Data shown section start

-- ==== Sys2Proof/Machine/Flags.lean ====
section
/-! DEFINITION. The status codes of a response. The block has no flags and no condition codes (10_state.md R25): this
is all a request reports about its outcome. -/

namespace Sys2Proof.Machine

/-- The code on `RSP_STATUS[2:0]` (60_exceptions.md R200). -/
def Status.code : Status → BitVec 3
  | .ok => 0
  | .outOfRange => 1
  | .invalidBitValue => 2
  | .valueTooLarge => 3
  | .invalidDefinition => 4
  | .unknownRegisterName => 5
  | .unknownFieldName => 6
  | .illegalCommand => 7

/-- The kind of the source's taxonomy that a refused configuration raises, where it has one (60_exceptions.md R201,
R210); the other checks of R233 make the configuration invalid without a kind. -/
def configErrorStatus : ConfigError → Option Status
  | .badCount => none
  | .unknownRegisterName _ => some .unknownRegisterName
  | .badWidth _ => none
  | .badInit _ => none
  | .tooManyFields _ => none
  | .invalidDefinition _ _ => some .invalidDefinition

end Sys2Proof.Machine
end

Data shown section end

**What is required:** Beginning at the line where "def configErrorStatus : ConfigError" appears, extract each line through the end of the data above; keep them exact and include nothing else.

**Result:**
def configErrorStatus : ConfigError → Option Status
  | .badCount => none
  | .unknownRegisterName _ => some .unknownRegisterName
  | .badWidth _ => none
  | .badInit _ => none
  | .tooManyFields _ => none
  | .invalidDefinition _ _ => some .invalidDefinition

end Sys2Proof.Machine
end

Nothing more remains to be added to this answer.